§ Problem to solve:
Produce an exact copy of the first line of the data below and each line after it, please, up to and including the one with "fault (bump (setBuf".

Collected data entries
Start of Block

/-- STRIKE_WAIT_EXPIRY: a Strike packet that has waited 64 ticks for VC 8 of its next port, or finds that port fenced,
becomes a request on escape, with no flow in its route header (R50, R59, R67). -/
def strikeWaitExpiry (s : State) (port : Nat) : State :=
  let key := bufKey port 8
  match bufOf s key with
  | [] => s
  | h :: l =>
    let r := h.pkt.rt
    match orderPort r.dir s.mvt.coord r.dest with
    | none => s
    | some p =>
      if r.cls = 3 && h.claim.isNone && (fenced s p || now s ≥ h.arr + 64) then
        let h := { h with pkt := { h.pkt with rt := { r with cls := 0, esc := true, flow := 0 } }, escReady := true }
        fault (bump (setBuf s key (h :: l)) 6) 2 r.flow
      else s

/-- AGE_CHECK: the head flit at the front of each channel buffer, VC 9 apart (R84). -/
def ageCheck (s : State) : State :=
  (waitingHeads s).foldl (fun s kv => if tooOld s kv.2.pkt.rt then discardFront s kv.1 .age else s) s

/-! ### Pace (R42 to R45) -/

/-- MVT_PACE after a window (R42, R43). -/
def setPace (s : State) (period mv : Nat) (tj : Int) : State :=
  { s with mvt := { s.mvt with
    period := period, coreMv := mv % 1024, tj := ofSigned 8 tj, paceSeq := (s.mvt.paceSeq + 1) % 65536, paceTs := stamp s } }

/-- PACE_WINDOW: a window ends with `count` handshakes, at a core rail of `mv` and a junction of `tj`. -/
def paceWindow (s : State) (count mv : Nat) (tj : Int) : State :=
  let period := if count ≤ 8 then 0xFFFF else min (524288 / count) 0xFFFF
  let (limit, en) := s.mvt.limitOld.getD (s.mvt.limit, s.mvt.limitEn)
  let s := setPace s period mv tj
  if en && period > limit then fault s 1 period else s

end Sys2Proof.Machine
end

End of Block

§ Finished task:
/-- STRIKE_WAIT_EXPIRY: a Strike packet that has waited 64 ticks for VC 8 of its next port, or finds that port fenced,
becomes a request on escape, with no flow in its route header (R50, R59, R67). -/
def strikeWaitExpiry (s : State) (port : Nat) : State :=
  let key := bufKey port 8
  match bufOf s key with
  | [] => s
  | h :: l =>
    let r := h.pkt.rt
    match orderPort r.dir s.mvt.coord r.dest with
    | none => s
    | some p =>
      if r.cls = 3 && h.claim.isNone && (fenced s p || now s ≥ h.arr + 64) then
        let h := { h with pkt := { h.pkt with rt := { r with cls := 0, esc := true, flow := 0 } }, escReady := true }
        fault (bump (setBuf s key (h :: l)) 6) 2 r.flow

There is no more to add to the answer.